### PROBLEM DETAILS
Could you return every record below without changing a word?

(EXCERPTED DATA)

-- ==== Sys2Proof/Certificates/Slice0/Obligations.lean ====
section
/-! DEFINITION. The statements for the provers. OBLIGATIONS.json lists them with their titles and the rules they rest on. -/

open Sys2Proof Sys2Proof.Machine

/-! ### The machine -/

/-- A step takes the command at the front of the queue and runs it on the state with the queue's
rest. The queue is the model's own (log 2). -/
def Obligations.StepRunsTheFrontCommand : Prop :=
  ∀ (c : Instr) (rest : List Instr) (s : State),
    step { s with pending := c :: rest } = exec c { s with pending := rest }

/-- Every command of the table answers a next state, from every state, and leaves the queue as it was. The model's reading: a
command whose event cannot occur changes nothing (log 1), commands wait in the model's own queue (log 2), and nothing stops the
part (log 28). -/
def Obligations.EveryCommandCompletesAndKeepsTheQueue : Prop :=
  ∀ (c : Instr) (s : State), ∃ t, exec c s = .next t ∧ t.pending = s.pending

/-! ### Reset, start-up and erasure -/

/-- The state right after reset is that of a first start: the default configuration (R181), the volatile state of R179, and
the stores as their "At first start" columns give them (R24, R54, R75, R108, R112, R126, R127, R148). That the
initialisation runs and that both links are UP there is the model's choice (log 3, log 4), and so is the list of frames for the
Release Unit, which is empty (log 13). -/
def Obligations.ResetIsAFirstStart : Prop :=
  State.reset.settings = {
    engineStation := 1, controllerStation := 2, gatewayStation := 3, serviceType := 0x88B5, confirmationTimeout := 120,
    rollOffset := 0, privacyLock := false } ∧
  Settings.default = State.reset.settings ∧
  State.reset.inReset = false ∧ State.reset.configured = false ∧ State.reset.clearRun = .initialising ∧
  State.reset.storeClearMark = false ∧ State.reset.shopLink = .up ∧ State.reset.officeLink = .up ∧
  State.reset.clearOp = .none ∧ State.reset.gatewayIn = [] ∧ State.reset.awaiting = [] ∧
  State.reset.mode = .maintenance ∧ State.reset.clock = .unset ∧ State.reset.restartPending = false ∧
  State.reset.noticeNumber = 0 ∧ State.reset.counters = Counters.zero ∧ State.reset.posting = .idle ∧
  State.reset.cardSlot = none ∧ State.reset.ingress = [] ∧ State.reset.mgmtIn = [] ∧ State.reset.toOffice = [] ∧
  State.reset.toShop = [] ∧ State.reset.shopOut = [] ∧ State.reset.officeOut = [] ∧
  (∀ i, programAt State.reset i = Program.blank) ∧ (∀ k, cardAt State.reset k = none) ∧
  (∀ r, entryAt State.reset r = none) ∧ State.reset.writePos = ⟨0, 0, 0⟩ ∧
  (∀ m l, laneAt State.reset m l = ⟨0, false, none⟩) ∧ (∀ m, termsOf State.reset m = Terms.unenrolled) ∧
  (∀ p, pageAt State.reset p = .opened) ∧ (∀ m, positionAt State.reset m = Position.zero) ∧ State.reset.cycle = 0 ∧
  State.reset.openingLiability = 0 ∧ State.reset.liability = 0 ∧ State.reset.batch = Batch.none ∧
  (∀ k, State.reset.window.read .free k = .free)

/-- R178 and R179: what PIN_RESET leaves; and RESTART_RESET leaves the same once the RESTART reply is no longer in the office
queue, and nothing changes before (R182). R179: between a reset and its start-up the part takes no arrival, sends no frame and
makes no write: only the reset, the start-up and a change of a link have an effect. R181 and R193: a start without
configuration is a first start, under the default configuration; a start with the STORE_CLEAR mark makes the erasure again and
takes up nothing else. The model's reading: RESTART_RESET is a command of its own (log 24), a reset empties the list of frames
for the Release Unit (log 13), and it ends a clear at once while the pages stay CLEARING until the start-up (log 20); a link
changes in a reset too (log 25). -/
def Obligations.ResetsEmptyTheVolatileStateAndErasuresBegin : Prop :=
  (∀ s : State,
    exec .pinReset s = .next { s with
      inReset := true, clearRun := .none, restartPending := false, mode := .maintenance, clock := .unset, noticeNumber := 0,
      toOffice := [], toShop := [], shopOut := [], officeOut := [], ingress := [], mgmtIn := [], gatewayIn := [],
      counters := Counters.zero, posting := .idle, cardSlot := none, clearOp := .none, window := [], awaiting := [] } ∧
    (s.inReset = false → s.restartPending = true →
      ((∀ e ∈ s.officeOut, e.origin ≠ .restartReply) → exec .restartReset s = exec .pinReset s) ∧
      ((∃ e ∈ s.officeOut, e.origin = .restartReply) → exec .restartReset s = .next s))) ∧
  (∀ (c : Instr) (s : State), s.inReset = true → c ≠ .pinReset → c ≠ .startUp → (∀ p, c ≠ .linkDown p ∧ c ≠ .linkUp p) →
    exec c s = .next s) ∧
  (∀ s : State, s.inReset = true →
    (s.configured = false → exec .startUp s = .next { s with
      inReset := false, clearRun := .initialising,
      settings := Settings.default }) ∧
    (s.configured = true → s.storeClearMark = true → exec .startUp s = .next { s with inReset := false, clearRun := .repeated }))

(End EXCERPTED DATA)

### EXPECTED ANSWER
-- ==== Sys2Proof/Certificates/Slice0/Obligations.lean ====
section
/-! DEFINITION. The statements for the provers. OBLIGATIONS.json lists them with their titles and the rules they rest on. -/

open Sys2Proof Sys2Proof.Machine

/-! ### The machine -/

/-- A step takes the command at the front of the queue and runs it on the state with the queue's
rest. The queue is the model's own (log 2). -/
def Obligations.StepRunsTheFrontCommand : Prop :=
  ∀ (c : Instr) (rest : List Instr) (s : State),
    step { s with pending := c :: rest } = exec c { s with pending := rest }

/-- Every command of the table answers a next state, from every state, and leaves the queue as it was. The model's reading: a
command whose event cannot occur changes nothing (log 1), commands wait in the model's own queue (log 2), and nothing stops the
part (log 28). -/
def Obligations.EveryCommandCompletesAndKeepsTheQueue : Prop :=
  ∀ (c : Instr) (s : State), ∃ t, exec c s = .next t ∧ t.pending = s.pending

/-! ### Reset, start-up and erasure -/

/-- The state right after reset is that of a first start: the default configuration (R181), the volatile state of R179, and
the stores as their "At first start" columns give them (R24, R54, R75, R108, R112, R126, R127, R148). That the
initialisation runs and that both links are UP there is the model's choice (log 3, log 4), and so is the list of frames for the
Release Unit, which is empty (log 13). -/
def Obligations.ResetIsAFirstStart : Prop :=
  State.reset.settings = {
    engineStation := 1, controllerStation := 2, gatewayStation := 3, serviceType := 0x88B5, confirmationTimeout := 120,
    rollOffset := 0, privacyLock := false } ∧
  Settings.default = State.reset.settings ∧
  State.reset.inReset = false ∧ State.reset.configured = false ∧ State.reset.clearRun = .initialising ∧
  State.reset.storeClearMark = false ∧ State.reset.shopLink = .up ∧ State.reset.officeLink = .up ∧
  State.reset.clearOp = .none ∧ State.reset.gatewayIn = [] ∧ State.reset.awaiting = [] ∧
  State.reset.mode = .maintenance ∧ State.reset.clock = .unset ∧ State.reset.restartPending = false ∧
  State.reset.noticeNumber = 0 ∧ State.reset.counters = Counters.zero ∧ State.reset.posting = .idle ∧
  State.reset.cardSlot = none ∧ State.reset.ingress = [] ∧ State.reset.mgmtIn = [] ∧ State.reset.toOffice = [] ∧
  State.reset.toShop = [] ∧ State.reset.shopOut = [] ∧ State.reset.officeOut = [] ∧
  (∀ i, programAt State.reset i = Program.blank) ∧ (∀ k, cardAt State.reset k = none) ∧
  (∀ r, entryAt State.reset r = none) ∧ State.reset.writePos = ⟨0, 0, 0⟩ ∧
  (∀ m l, laneAt State.reset m l = ⟨0, false, none⟩) ∧ (∀ m, termsOf State.reset m = Terms.unenrolled) ∧
  (∀ p, pageAt State.reset p = .opened) ∧ (∀ m, positionAt State.reset m = Position.zero) ∧ State.reset.cycle = 0 ∧
  State.reset.openingLiability = 0 ∧ State.reset.liability = 0 ∧ State.reset.batch = Batch.none ∧
  (∀ k, State.reset.window.read .free k = .free)

/-- R178 and R179: what PIN_RESET leaves; and RESTART_RESET leaves the same once the RESTART reply is no longer in the office
queue, and nothing changes before (R182). R179: between a reset and its start-up the part takes no arrival, sends no frame and
makes no write: only the reset, the start-up and a change of a link have an effect. R181 and R193: a start without
configuration is a first start, under the default configuration; a start with the STORE_CLEAR mark makes the erasure again and
takes up nothing else. The model's reading: RESTART_RESET is a command of its own (log 24), a reset empties the list of frames
for the Release Unit (log 13), and it ends a clear at once while the pages stay CLEARING until the start-up (log 20); a link
changes in a reset too (log 25). -/
def Obligations.ResetsEmptyTheVolatileStateAndErasuresBegin : Prop :=
  (∀ s : State,
    exec .pinReset s = .next { s with
      inReset := true, clearRun := .none, restartPending := false, mode := .maintenance, clock := .unset, noticeNumber := 0,
      toOffice := [], toShop := [], shopOut := [], officeOut := [], ingress := [], mgmtIn := [], gatewayIn := [],
      counters := Counters.zero, posting := .idle, cardSlot := none, clearOp := .none, window := [], awaiting := [] } ∧
    (s.inReset = false → s.restartPending = true →
      ((∀ e ∈ s.officeOut, e.origin ≠ .restartReply) → exec .restartReset s = exec .pinReset s) ∧
      ((∃ e ∈ s.officeOut, e.origin = .restartReply) → exec .restartReset s = .next s))) ∧
  (∀ (c : Instr) (s : State), s.inReset = true → c ≠ .pinReset → c ≠ .startUp → (∀ p, c ≠ .linkDown p ∧ c ≠ .linkUp p) →
    exec c s = .next s) ∧
  (∀ s : State, s.inReset = true →
    (s.configured = false → exec .startUp s = .next { s with
      inReset := false, clearRun := .initialising,
      settings := Settings.default }) ∧
    (s.configured = true → s.storeClearMark = true → exec .startUp s = .next { s with inReset := false, clearRun := .repeated }))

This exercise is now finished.